Each becomes dead as soon as the next is produced

What do you mean by "the next is produced"?

BTW, aren't those 3 fields are local variables? For a local variable, it shouldn't have much difference to null it out earlier or not. Or, is there obvious delay before the task.run() returns at that point?

ivoson · 2026-04-02T09:04:43Z

What do you mean by "the next is produced"?

We'll serialize the result multiple times, the next means next serialization result. For example in this case, when value is serialized to valueByteBuffer then value is actually dead(which will not be used any more).

BTW, aren't those 3 fields are local variables? For a local variable, it shouldn't have much difference to null it out earlier or not. Or, is there obvious delay before the task.run() returns at that point?

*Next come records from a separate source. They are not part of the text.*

-- ==== Sys2Proof/Laws/FrameExchange.lean ====
section
/-!
SUPPORT. The frame of each function of links and the exchange engine: which components of the state it may change, the queue of waiting
commands apart, and that it keeps the stored form of memory and registers. A lemma `execX_frame` says besides that the row
`X` answers a next state, whatever the state and the operands.
-/
namespace Sys2Proof.Machine

open Sys2Proof

set_option Elab.async false

theorem State.grantReq_frame (s : State) (r : ArbReq) : Frame [.fab, .out] s (s.grantReq r) := by
  unfold State.grantReq
  dsimp only
  refine Frame.comp ?_ (State.emit_frame _ _) rfl
  refine Frame.upd ?_
  exact Frame.refl

theorem State.grantOne_frame (s : State) (a : Nat) : Frame [.fab, .out] s (s.grantOne a) := by
  unfold State.grantOne
  split
  refine Frame.comp ?_ (State.grantReq_frame _ _) rfl
  exact Frame.refl
  split
  exact Frame.refl
  split
  exact Frame.refl
  refine Frame.comp ?_ (State.grantReq_frame _ _) rfl
  refine Frame.upd ?_
  exact Frame.refl

theorem State.arbCycle_frame (s : State) (a : Nat) : Frame [.fab, .out] s (s.arbCycle a) := by
  unfold State.arbCycle
  dsimp only
  refine Frame.upd ?_
  refine Frame.comp ?_ (State.grantOne_frame _ _) rfl
  exact Frame.refl

theorem State.arbCycles_frame (s : State) (a n : Nat) : Frame [.fab, .out] s (s.arbCycles a n) := by
  induction n generalizing s with
  | zero => exact Frame.refl
  | succ n ih =>
    unfold State.arbCycles
    refine Frame.comp ?_ (ih _) rfl
    refine Frame.comp ?_ (State.arbCycle_frame _ _) rfl
    exact Frame.refl

theorem State.setD2d_frame (s : State) (k : Nat) (x : D2DLink) : Frame [.fab] s (s.setD2d k x) := by
  unfold State.setD2d
  refine Frame.upd ?_
  exact Frame.refl

theorem State.d2dExhausted_frame (s : State) (x : D2D) (training : Bool) (cws : List Nat) : Frame [.ms, .ld, .irq, .pcie,
    .im, .fab, .ctrs, .out] s (s.d2dExhausted x training cws) := by
  unfold State.d2dExhausted
  dsimp only
  split
  exact Frame.refl
  split
  split
  exact Frame.refl
  refine Frame.comp ?_ (State.cper_frame _ _) rfl
  refine Frame.upd ?_
  refine Frame.comp ?_ (State.setD2d_frame _ _ _) rfl
  refine Frame.comp ?_ (State.setD2d_frame _ _ _) rfl
  exact Frame.refl
  split
  exact Frame.refl
  refine Frame.foldl (fun _ _ => ?_) _ ?_
  refine Frame.comp ?_ (State.setD2d_frame _ _ _) rfl
  exact Frame.refl
  refine Frame.foldl (fun _ _ => ?_) _ ?_
  refine Frame.comp ?_ (State.poisonCw_frame _ _) rfl
  exact Frame.refl
  exact Frame.refl

theorem State.d2dResend_frame (s : State) (x : D2D) (away : Bool) (vc seq : Nat) (bytes : List Byte) : Frame [.im, .fab,
    .ctrs, .out] s (s.d2dResend x away vc seq bytes) := by
  unfold State.d2dResend
  dsimp only
  split
  exact Frame.refl
  split
  split
  refine Frame.comp ?_ (State.setD2d_frame _ _ _) rfl
  split
  refine Frame.comp ?_ (State.noteError_frame _ _) rfl
  exact Frame.refl
  exact Frame.refl
  refine Frame.comp ?_ (State.emit_frame _ _) rfl
  refine Frame.comp ?_ (State.bump_frame _ _ _) rfl
  refine Frame.comp ?_ (State.setD2d_frame _ _ _) rfl
  split
  refine Frame.comp ?_ (State.noteError_frame _ _) rfl
  exact Frame.refl
  exact Frame.refl
  refine Frame.comp ?_ (State.setD2d_frame _ _ _) rfl
  split
  refine Frame.comp ?_ (State.noteError_frame _ _) rfl
  exact Frame.refl
  exact Frame.refl

theorem State.portChanged_frame (s old : State) (p : Nat) : Frame [.ld, .irq, .pcie, .fab, .out] s (s.portChanged old p) := by
  unfold State.portChanged
  split
  exact Frame.refl
  refine Frame.comp ?_ (State.arrive_frame _ _) rfl
  exact Frame.refl

theorem State.portEnd_frame (s : State) (p : Nat) (st : PortState) : Frame [.ld, .irq, .pcie, .fab, .out] s (s.portEnd p
    st) := by
  unfold State.portEnd
  dsimp only
  split
  refine Frame.comp ?_ (State.setFailed_frame _ _) rfl
  refine Frame.comp ?_ (State.portChanged_frame _ _ _) rfl
  refine Frame.comp ?_ (State.setPort_frame _ _ _) rfl
  exact Frame.refl
  refine Frame.comp ?_ (State.portChanged_frame _ _ _) rfl
  refine Frame.comp ?_ (State.setPort_frame _ _ _) rfl
  exact Frame.refl

theorem State.retrain_frame (s : State) (p : Nat) : Frame [.ld, .irq, .pcie, .xe, .fab, .ctrs, .out] s (s.retrain p) := by
  unfold State.retrain
  refine Frame.comp ?_ (State.portChanged_frame _ _ _) rfl
  refine Frame.comp ?_ (State.trainPort_frame _ _) rfl
  exact Frame.refl

theorem State.takeLane_frame (s : State) (p lane : Nat) : Frame [.ld, .irq, .pcie, .xe, .fab, .ctrs, .out] s (s.takeLane p
    lane) := by
  unfold State.takeLane
  dsimp only
  split
  refine Frame.comp ?_ (State.portEnd_frame _ _ _) rfl
  refine Frame.comp ?_ (State.setPort_frame _ _ _) rfl
  exact Frame.refl
  refine Frame.comp ?_ (State.retrain_frame _ _) rfl
  refine Frame.comp ?_ (State.setPort_frame _ _ _) rfl
  exact Frame.refl

theorem State.laneError_frame (s : State) (p lane : Nat) : Frame [.ld, .irq, .pcie, .im, .xe, .fab, .ctrs, .free, .out] s
    (s.laneError p lane) := by
  unfold State.laneError
  dsimp only
  split
  refine Frame.comp ?_ (State.noteError_frame _ _) rfl
  exact Frame.refl
  refine Frame.comp ?_ (State.takeLane_frame _ _ _) rfl
  refine Frame.comp ?_ (State.freeStep_frame _) rfl
  refine Frame.comp ?_ (State.cper_frame _ _) rfl
  refine Frame.comp ?_ (State.bump_frame _ _ _) rfl
  refine Frame.comp ?_ (State.noteError_frame _ _) rfl
  exact Frame.refl

theorem State.resendFlits_frame (s : State) (p : Nat) (l0 : List FlitTx) : Frame [.hg, .ctrs, .out] s (s.resendFlits p l0) := by
  unfold State.resendFlits
  refine Frame.comp ?_ (State.evtU_frame _ _ _) rfl
  refine Frame.comp ?_ (State.bump_frame _ _ _) rfl
  refine Frame.foldl (fun _ _ => ?_) _ ?_
  refine Frame.comp ?_ (State.sendFlit_frame _ _ _ _) rfl
  exact Frame.refl
  exact Frame.refl

theorem State.nakArrives_frame (s : State) (p ack : Nat) (lanes : List Nat) : Frame [.hg, .fab, .ctrs, .out] s
    (s.nakArrives p ack lanes) := by
  unfold State.nakArrives
  dsimp only
  split
  exact Frame.refl
  split
  refine Frame.comp ?_ (State.setPort_frame _ _ _) rfl
  exact Frame.refl
  refine Frame.comp ?_ (State.pump_frame _ _) rfl
  refine Frame.comp ?_ (State.resendFlits_frame _ _ _) rfl
  refine Frame.comp ?_ (State.setPort_frame _ _ _) rfl
  exact Frame.refl

theorem State.takeFlit_frame (s : State) (p : Nat) (raw : List Byte) : Frame [.hg, .ld, .irq, .pcie, .im, .xe, .fab,
    .ctrs, .free, .out] s (s.takeFlit p raw) := by
  unfold State.takeFlit
  dsimp only
  split
  exact Frame.refl
  split
  refine Frame.foldl (fun _ _ => ?_) _ ?_
  refine Frame.comp ?_ (State.laneError_frame _ _ _) rfl
  exact Frame.refl
  refine Frame.comp ?_ (State.sendFlit_frame _ _ _ _) rfl
  split
  split
  exact Frame.refl
  refine Frame.comp ?_ (State.freeStep_frame _) rfl
  refine Frame.comp ?_ (State.setPort_frame _ _ _) rfl
  exact Frame.refl
  refine Frame.comp ?_ (State.evtU_frame _ _ _) rfl
  refine Frame.comp ?_ (State.bump_frame _ _ _) rfl
  split
  exact Frame.refl
  refine Frame.comp ?_ (State.freeStep_frame _) rfl
  refine Frame.comp ?_ (State.setPort_frame _ _ _) rfl
  exact Frame.refl
  split
  refine Frame.comp ?_ (State.nakArrives_frame _ _ _ _) rfl
  refine Frame.comp ?_ (State.setPort_frame _ _ _) rfl
  split
  split
  exact Frame.refl
  refine Frame.comp ?_ (State.freeStep_frame _) rfl
  refine Frame.comp ?_ (State.setPort_frame _ _ _) rfl
  exact Frame.refl
  refine Frame.comp ?_ (State.evtU_frame _ _ _) rfl
  refine Frame.comp ?_ (State.bump_frame _ _ _) rfl
  split
  exact Frame.refl
  refine Frame.comp ?_ (State.freeStep_frame _) rfl
  refine Frame.comp ?_ (State.setPort_frame _ _ _) rfl
  exact Frame.refl
  refine Frame.comp ?_ (State.pump_frame _ _) rfl
  refine Frame.comp ?_ (State.setPort_frame _ _ _) rfl
  split
  split
  exact Frame.refl
  refine Frame.comp ?_ (State.freeStep_frame _) rfl
  refine Frame.comp ?_ (State.setPort_frame _ _ _) rfl
  exact Frame.refl
  refine Frame.comp ?_ (State.evtU_frame _ _ _) rfl
  refine Frame.comp ?_ (State.bump_frame _ _ _) rfl
  split
  exact Frame.refl
  refine Frame.comp ?_ (State.freeStep_frame _) rfl
  refine Frame.comp ?_ (State.setPort_frame _ _ _) rfl
  exact Frame.refl

theorem State.drainPorts_frame (s : State) : Frame [.hg, .ld, .irq, .pcie, .im, .xe, .fab, .ctrs, .free, .out] s
    (s.drainPorts) := by
  unfold State.drainPorts
  refine Frame.foldl (fun _ _ => ?_) _ ?_
  refine Frame.comp ?_ (State.pump_frame _ _) rfl
  refine Frame.foldl (fun _ _ => ?_) _ ?_
  refine Frame.comp ?_ (State.takeFlit_frame _ _ _) rfl
  exact Frame.refl
  refine Frame.comp ?_ (State.setPort_frame _ _ _) rfl
  exact Frame.refl
  exact Frame.refl

theorem State.flitArrives_frame (s : State) (p : Nat) (raw : List Byte) : Frame [.hg, .ld, .irq, .pcie, .im, .xe, .fab,
    .ctrs, .free, .out] s (s.flitArrives p raw) := by
  unfold State.flitArrives
  dsimp only
  split
  exact Frame.refl
  split
  refine Frame.comp ?_ (State.setPort_frame _ _ _) rfl
  refine Frame.comp ?_ (State.wakeA2_frame _ _) rfl
  exact Frame.refl
  refine Frame.comp ?_ (State.takeFlit_frame _ _ _) rfl
  refine Frame.comp ?_ (State.wakeA2_frame _ _) rfl
  exact Frame.refl

theorem State.portCtrlWrite_frame (s : State) (m : Master) (p v : Nat) (hp : p < 12) :
    Frame [.ld, .irq, .pcie, .xe, .fab, .regs, .ctrs, .out] s (s.portCtrlWrite m p v) := by
  have hr : regEntryOk (rPortCtrl p, BitVec.ofNat 64 (bitsOf v 31 1 * 2 ^ 31)) = true := rPortCtrl_ok hp v
  unfold State.portCtrlWrite
  split
  exact Frame.refl
  dsimp only
  split
  refine Frame.comp ?_ (State.portEnd_frame _ _ _) rfl
  refine Frame.comp ?_ (State.setReg_frame _ _ _ (by first | assumption | exact masked_ok (by assumption))) rfl
  exact Frame.refl
  split
  refine Frame.comp ?_ (State.retrain_frame _ _) rfl
  refine Frame.comp ?_ (State.clearFailed_frame _ _) rfl
  refine Frame.comp ?_ (State.setPort_frame _ _ _) rfl
  refine Frame.comp ?_ (State.setReg_frame _ _ _ (by first | assumption | exact masked_ok (by assumption))) rfl
  exact Frame.refl
  refine Frame.comp ?_ (State.setReg_frame _ _ _ (by first | assumption | exact masked_ok (by assumption))) rfl
  exact Frame.refl

theorem State.resendLimit_frame (s : State) (p : Nat) : Frame [.ld, .irq, .pcie, .xe, .fab, .ctrs, .out] s (s.resendLimit
    p) := by
  unfold State.resendLimit
  dsimp only
  split
  refine Frame.comp ?_ (State.takeLane_frame _ _ _) rfl
  refine Frame.comp ?_ (State.setPort_frame _ _ _) rfl
  exact Frame.refl
  exact Frame.refl

theorem State.serveAged_frame (s : State) (a n : Nat) : Frame [.fab, .out] s (s.serveAged a n) := by
  induction n generalizing s with
  | zero => exact Frame.refl
  | succ n ih =>
    unfold State.serveAged
    split
    exact Frame.refl
    refine Frame.comp ?_ (ih _) rfl
    refine Frame.comp ?_ (State.grantReq_frame _ _) rfl
    exact Frame.refl

theorem State.trainingEnds_frame (s : State) (p group rank port : Nat) (version : Bool) (digest good : Nat) : Frame [.hg,
    .ld, .irq, .pcie, .fab, .ctrs, .out] s (s.trainingEnds p group rank port version digest good) := by
  unfold State.trainingEnds
  dsimp only
  split
  exact Frame.refl
  split
  exact Frame.refl
  split
  refine Frame.comp ?_ (State.portChanged_frame _ _ _) rfl
  refine Frame.comp ?_ (State.setPort_frame _ _ _) rfl
  exact Frame.refl
  refine Frame.comp ?_ (State.pump_frame _ _) rfl
  refine Frame.comp ?_ (State.portChanged_frame _ _ _) rfl
  refine Frame.comp ?_ (State.resendFlits_frame _ _ _) rfl
  refine Frame.comp ?_ (State.setReady_frame _ _) rfl
  refine Frame.comp ?_ (State.setPort_frame _ _ _) rfl
  exact Frame.refl

theorem State.trainingFails_frame (s : State) (p k : Nat) : Frame [.ld, .irq, .pcie, .xe, .fab, .ctrs, .out] s
    (s.trainingFails p k) := by
  unfold State.trainingFails
  dsimp only
  split
  exact Frame.refl
  split
  refine Frame.comp ?_ (State.portEnd_frame _ _ _) rfl
  refine Frame.comp ?_ (State.setPort_frame _ _ _) rfl
  exact Frame.refl
  refine Frame.comp ?_ (State.retrain_frame _ _) rfl
  refine Frame.comp ?_ (State.setPort_frame _ _ _) rfl
  exact Frame.refl

theorem State.vcAging_frame (s : State) (p : Nat) : Frame [.fab, .out] s (s.vcAging p) := by
  unfold State.vcAging
  dsimp only
  refine Frame.comp ?_ (State.pump_frame _ _) rfl
  refine Frame.comp ?_ (State.setPort_frame _ _ _) rfl
  exact Frame.refl

theorem execArbiterAging_frame (arbiter : Nat) (x : ArbiterEvent) (s : State) : ∃ t, execArbiterAging arbiter x s = .next
    t ∧ Frame [.fab, .out] s t := by
  refine ⟨_, rfl, ?_⟩
  dsimp only
  refine Frame.comp ?_ (State.arbCycles_frame _ _ _) rfl
  refine Frame.comp ?_ (State.serveAged_frame _ _ _) rfl
  refine Frame.upd ?_
  exact Frame.refl

theorem execD2dFlitResend_frame (x : D2DWay) (flit : D2DArrival) (s : State) : ∃ t, execD2dFlitResend x flit s = .next t ∧
    Frame [.im, .fab, .ctrs, .out] s t := by
  refine ⟨_, rfl, ?_⟩
  refine Frame.comp ?_ (State.d2dResend_frame _ _ _ _ _ _) rfl
  exact Frame.refl

theorem execD2dResendExhausted_frame (x : D2D) (training : Bool) (cws : List Nat) (s : State) : ∃ t,
    execD2dResendExhausted x training cws s = .next t ∧ Frame [.ms, .ld, .irq, .pcie, .im, .fab, .ctrs, .out] s t := by
  refine ⟨_, rfl, ?_⟩
  refine Frame.comp ?_ (State.d2dExhausted_frame _ _ _ _) rfl
  exact Frame.refl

All the serialization steps happen after task.run().
Even though they are local variables, for tasks with large result size if we don't null it out but still keep the reference to the large result object will prevent them to have the chance to be gc collected. For tasks with huge results, serialization could take time, OOM will happen before we finally abort/send the serialized results to driver especially there are multiple concurrent tasks holding these memories.

cc @Ngone51

Ngone51 · 2026-04-02T09:17:48Z

.github/workflows/build_and_test.yml

+      - name: Install Python packages (Python 3.12)
+        run: |
+          python3.12 -m pip install 'numpy>=1.22' pyarrow 'pandas==2.3.3' pyyaml scipy unittest-xml-reporting 'lxml==4.9.4' 'grpcio==1.76.0' 'grpcio-status==1.76.0' 'protobuf==6.33.5' 'zstandard==0.25.0'
+          python3.12 -m pip list


AI generated for test, will revert...
I think we might not need to install these packages, just install python 3.12 should be enough.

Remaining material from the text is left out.